House Democrats are reportedly considering their own version of the long-awaited stablecoin bill, indicating a significant rift with the parallel Republican effort. This proposal follows a version initiated by Reps. Maxine Waters (D-Calif.) and Patrick McHenry (R-N.C.) last year and comes on the heels of Waters’ statement that lawmakers should start from scratch on legislation addressing this aspect of the crypto market.
In recent weeks, Republicans on the House Financial Services Committee moved ahead with a new stablecoin bill draft, but it was met with irritation by the Panel’s Democrats, including Waters. She expressed concerns that the effort was made without Democratic involvement and insisted on starting over. Addressing stablecoins, tokens pegged to stable assets such as the dollar, has been a key priority for US lawmakers looking to oversee crypto operations.
Leaders of the House committee had almost reached a compromise last year, but the bill remained dormant until a hearing on the matter last month. This previous document is what leaders are currently pulling in different directions. The Republican’s discussion draft included their most recent ideas, giving states a strong authority to continue regulating stablecoin issuers. However, the Democratic version would grant the Federal Reserve upfront veto power over the registration of those issuers, a point likely to be contentious in the ongoing discussions.
Notably, the newest Democratic version of the bill shifts focus towards consumer protection issues and would not permit non-bank stablecoin issuers to access Federal Reserve programs. Both efforts agree on the definition of “payment stablecoins” as a specific classification of digital assets. Additionally, the Democratic proposal maintains its call for a moratorium on algorithmic stablecoins, a provision that the Republican discussion draft removed.
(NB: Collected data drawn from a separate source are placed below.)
-- ==== Sys2Proof/Decode.lean ====
section
/-!
DEFINITION. Function numbers (spec/30_encoding.md R66: FunctionCode, its default and what an
installation makes of it), the decode of an order record by mode and
function (R62, spec/opcode_table.json), and the 64-bit record word the package's decoder and encoder
use (log 3: the spec has no layout of an order word, R64).
-/

namespace Sys2Proof

/-! ## Function numbers -/

/-- The default of FunctionCode: the seven F-bits of a function printed h d are 8h + d (R66, D1;
log 1). -/
def functionCode (printed : Nat) : Function7 :=
  BitVec.ofNat 7 (8 * (printed / 10) + printed % 10)

/-- The default's printed number of seven F-bits: the leading part in decimal, then the octal digit
(R66). -/
def printedFunction (f : Function7) : Nat := 10 * (f.toNat / 8) + f.toNat % 8

/-- The listed spelling of a printed function, if there is one. -/
def listedCode (printed : Nat) : List (Nat × Function7) → Option Function7
  | [] => none
  | (p, f) :: rest => if p = printed then some f else listedCode printed rest

/-- FunctionCode of an installation, an open parameter (R66, D1): the listed seven F-bits, else the
default's. -/
def Installation.code (c : Installation) (printed : Nat) : Function7 :=
  match listedCode printed c.codes with
  | some f => f
  | none => functionCode printed

/-- The laws of the parameters (spec/00_scope.md section 4; R120: the 10 and 11 positions are two of
the three most significant bits of a column; FunctionCode: log 1). -/
def Installation.wf (c : Installation) : Bool :=
  decide (15 ≤ c.addrBits) && decide (c.addrBits ≤ 24) && decide (517 < c.storeSize) &&
  decide (c.storeSize ≤ 2 ^ c.addrBits) && decide (c.jBits ≤ 47) &&
  decide (c.tenEleven ∈ [0xC00#12, 0xA00#12, 0x600#12]) && decide (CodesDistinct c.code)

/-! ## The opcode table over the decode key K = 128*XC_ACTIVE + F7

Every definition from here on takes the FunctionCode as an argument; the values of
spec/opcode_table.json are those of the default. -/

/-- A row of spec/opcode_table.json with mask 0xFF: the mode, the printed function, and the order it
stands for. -/
structure OpcodeRow where
  active : Bool
  printed : Nat
  build : Operands → Instr

/-- The rows of the seventeen special orders (R61). -/
def specialRows : List OpcodeRow :=
  [⟨true, 87, .op87E⟩, ⟨true, 20, .op20E⟩, ⟨true, 21, .op21E⟩, ⟨true, 22, .op22E⟩,
   ⟨true, 23, .op23E⟩, ⟨true, 24, .op24E⟩, ⟨true, 25, .op25E⟩, ⟨true, 26, .op26E⟩,
   ⟨true, 27, .op27E⟩, ⟨true, 102, .op102E⟩, ⟨true, 103, .op103E⟩, ⟨true, 105, .op105E⟩,
   ⟨true, 106, .op106E⟩, ⟨true, 107, .op107E⟩, ⟨true, 125, .op125E⟩, ⟨true, 127, .op127E⟩,
   ⟨true, 140, .op140E⟩]

/-- The rows of the eighteen entering functions (R71). -/
def enteringRows : List OpcodeRow :=
  [⟨false, 102, .op102⟩, ⟨false, 103, .op103⟩, ⟨false, 125, .op125⟩, ⟨false, 126, .op126⟩,
   ⟨false, 140, .op140⟩, ⟨false, 141, .op141⟩, ⟨false, 142, .op142⟩, ⟨false, 154, .op154⟩,
   ⟨false, 155, .op155⟩, ⟨false, 40, .op40⟩, ⟨false, 41, .op41⟩, ⟨false, 42, .op42⟩,
   ⟨false, 43, .op43⟩, ⟨false, 44, .op44⟩, ⟨false, 45, .op45⟩, ⟨false, 95, .op95⟩,
   ⟨false, 101, .op101⟩, ⟨false, 156, .op156⟩]

/-- All rows but the catch-all. -/
def opcodeRows : List OpcodeRow := specialRows ++ enteringRows

/-- The row that matches a mode and seven F-bits, if one does. -/
def matchingRow (code : Nat → Function7) (active : Bool) (f : Function7) :
    List OpcodeRow → Option OpcodeRow
  | [] => none
  | r :: rs =>
    if r.active = active ∧ code r.printed = f then some r else matchingRow code active f rs

/-- Decode of one order record in a mode (R60, R62): the row that matches it, else the catch-all
NORMAL; total, no record is refused. -/
def decodeOrder (code : Nat → Function7) (active : Bool) (o : Order) : Instr :=
  match matchingRow code active o.f opcodeRows with
  | some r => r.build o.args
  | none => .normal active o.f o.args

/-! ## The record word

64 bits: K in bits 7:0, bit 8 set in the 2-address form, X in bits 23:9, Y in bits 47:24, Z in bits
62:48 (zero in the 2-address form), bit 63 zero. Stored as eight bytes, the least significant first. -/

/-- Why bytes are no record word. -/
inductive DecodeError where
  | wrongLength
  | reservedBit
  | resultInTwoAddressForm
  deriving DecidableEq, Repr

/-- The operands of a record word. -/
def recordOperands (w : BitVec 64) : Operands :=
  { x := w.extractLsb' 9 15, y := w.extractLsb' 24 24,
    z := if w.getLsbD 8 then none else some (w.extractLsb' 48 15) }

/-- The order of a record word. -/
def decodeRecord (code : Nat → Function7) (w : BitVec 64) : Except DecodeError Instr :=
  if w.getLsbD 63 then .error .reservedBit
  else if w.getLsbD 8 && w.extractLsb' 48 15 != 0#15 then .error .resultInTwoAddressForm
  else .ok (decodeOrder code (w.getLsbD 7) ⟨w.extractLsb' 0 7, recordOperands w⟩)

/-- The number whose little-endian bytes are given. -/
def natOfBytes : List (BitVec 8) → Nat
  | [] => 0
  | b :: bs => b.toNat + 256 * natOfBytes bs

/-- The little-endian bytes of a number, n of them. -/
def bytesOfNat : Nat → Nat → List (BitVec 8)
  | 0, _ => []
  | n + 1, v => BitVec.ofNat 8 v :: bytesOfNat n (v / 256)

/-- The decoder: total on any bytes, and what is no record word is rejected by name. -/
def decodeBytes (code : Nat → Function7) (bs : List (BitVec 8)) : Except DecodeError Instr :=
  if bs.length = 8 then decodeRecord code (BitVec.ofNat 64 (natOfBytes bs))
  else .error .wrongLength

/-! ## The encoder -/

/-- The seven F-bits of an order. -/
def Instr.function (code : Nat → Function7) : Instr → Function7
  | .op87E _ => code 87
  | .op20E _ => code 20
  | .op21E _ => code 21
  | .op22E _ => code 22
  | .op23E _ => code 23
  | .op24E _ => code 24
  | .op25E _ => code 25
  | .op26E _ => code 26
  | .op27E _ => code 27
  | .op102E _ => code 102
  | .op103E _ => code 103
  | .op105E _ => code 105
  | .op106E _ => code 106
  | .op107E _ => code 107
  | .op125E _ => code 125
  | .op127E _ => code 127
  | .op140E _ => code 140
  | .op102 _ => code 102
  | .op103 _ => code 103
  | .op125 _ => code 125
  | .op126 _ => code 126
  | .op140 _ => code 140
  | .op141 _ => code 141
  | .op142 _ => code 142
  | .op154 _ => code 154
  | .op155 _ => code 155
  | .op40 _ => code 40
  | .op41 _ => code 41
  | .op42 _ => code 42
  | .op43 _ => code 43
  | .op44 _ => code 44
  | .op45 _ => code 45
  | .op95 _ => code 95
  | .op101 _ => code 101
  | .op156 _ => code 156
  | .normal _ f _ => f

/-- The mode an order is obeyed in: K[7]. -/
def Instr.active : Instr → Bool
  | .op87E _ | .op20E _ | .op21E _ | .op22E _ | .op23E _ | .op24E _ | .op25E _
  | .op26E _ | .op27E _ | .op102E _ | .op103E _ | .op105E _ | .op106E _ | .op107E _
  | .op125E _ | .op127E _ | .op140E _ => true
  | .op102 _ | .op103 _ | .op125 _ | .op126 _ | .op140 _ | .op141 _ | .op142 _
  | .op154 _ | .op155 _ | .op40 _ | .op41 _ | .op42 _ | .op43 _ | .op44 _ | .op45 _
  | .op95 _ | .op101 _ | .op156 _ => false
  | .normal active _ _ => active

/-- The operands of an order. -/
def Instr.args : Instr → Operands
  | .op87E o | .op20E o | .op21E o | .op22E o | .op23E o | .op24E o | .op25E o | .op26E o => o
  | .op27E o | .op102E o | .op103E o | .op105E o | .op106E o | .op107E o | .op125E o => o
  | .op127E o | .op140E o | .op102 o | .op103 o | .op125 o | .op126 o | .op140 o => o
  | .op141 o | .op142 o | .op154 o | .op155 o | .op40 o | .op41 o | .op42 o | .op43 o => o
  | .op44 o | .op45 o | .op95 o | .op101 o | .op156 o | .normal _ _ o => o

/-- The order record of an order: its F-bits without the mode, and its operands. -/
def Instr.order (code : Nat → Function7) (i : Instr) : Order := ⟨i.function code, i.args⟩

/-- The record word of an order. -/
def encodeRecord (code : Nat → Function7) (i : Instr) : BitVec 64 :=
  0#1 ++ (i.args.z.getD 0#15 ++ (i.args.y ++ (i.args.x ++
    (BitVec.ofBool (!i.args.a3) ++ (BitVec.ofBool i.active ++ i.function code)))))

/-- The encoder: the eight bytes of an order. -/
def encode (code : Nat → Function7) (i : Instr) : List (BitVec 8) :=
  bytesOfNat 8 (encodeRecord code i).toNat

/-- What the decoder reads from the instruction whose bits are w, nbits of them given and the rest
zero: the record word's eight bytes are laid out and decoded, under the default FunctionCode, which
spec/opcode_table.json's match values follow. -/
def decodeTableWord (nbits w : Nat) : Option Instr :=
  match decodeBytes functionCode (bytesOfNat 8 (w % 2 ^ nbits)) with
  | .ok i => some i
  | .error _ => none

end Sys2Proof
end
The committee is scheduled to hold another hearing on stablecoin legislation on May 18, marking the panel’s fourth crypto hearing in a month. Last year’s legislative effort was reportedly close to completion, but committee members expressed dissatisfaction that McHenry and Waters were not considering their input. Both parties are attempting to address the concerns raised by these other members with separate versions. However, this approach might cause an even wider policy gap between the two sides. As it stands, the future of stablecoin regulation appears uncertain, with both parties diverging on their proposed solutions for this growing and influential area of the cryptocurrency market.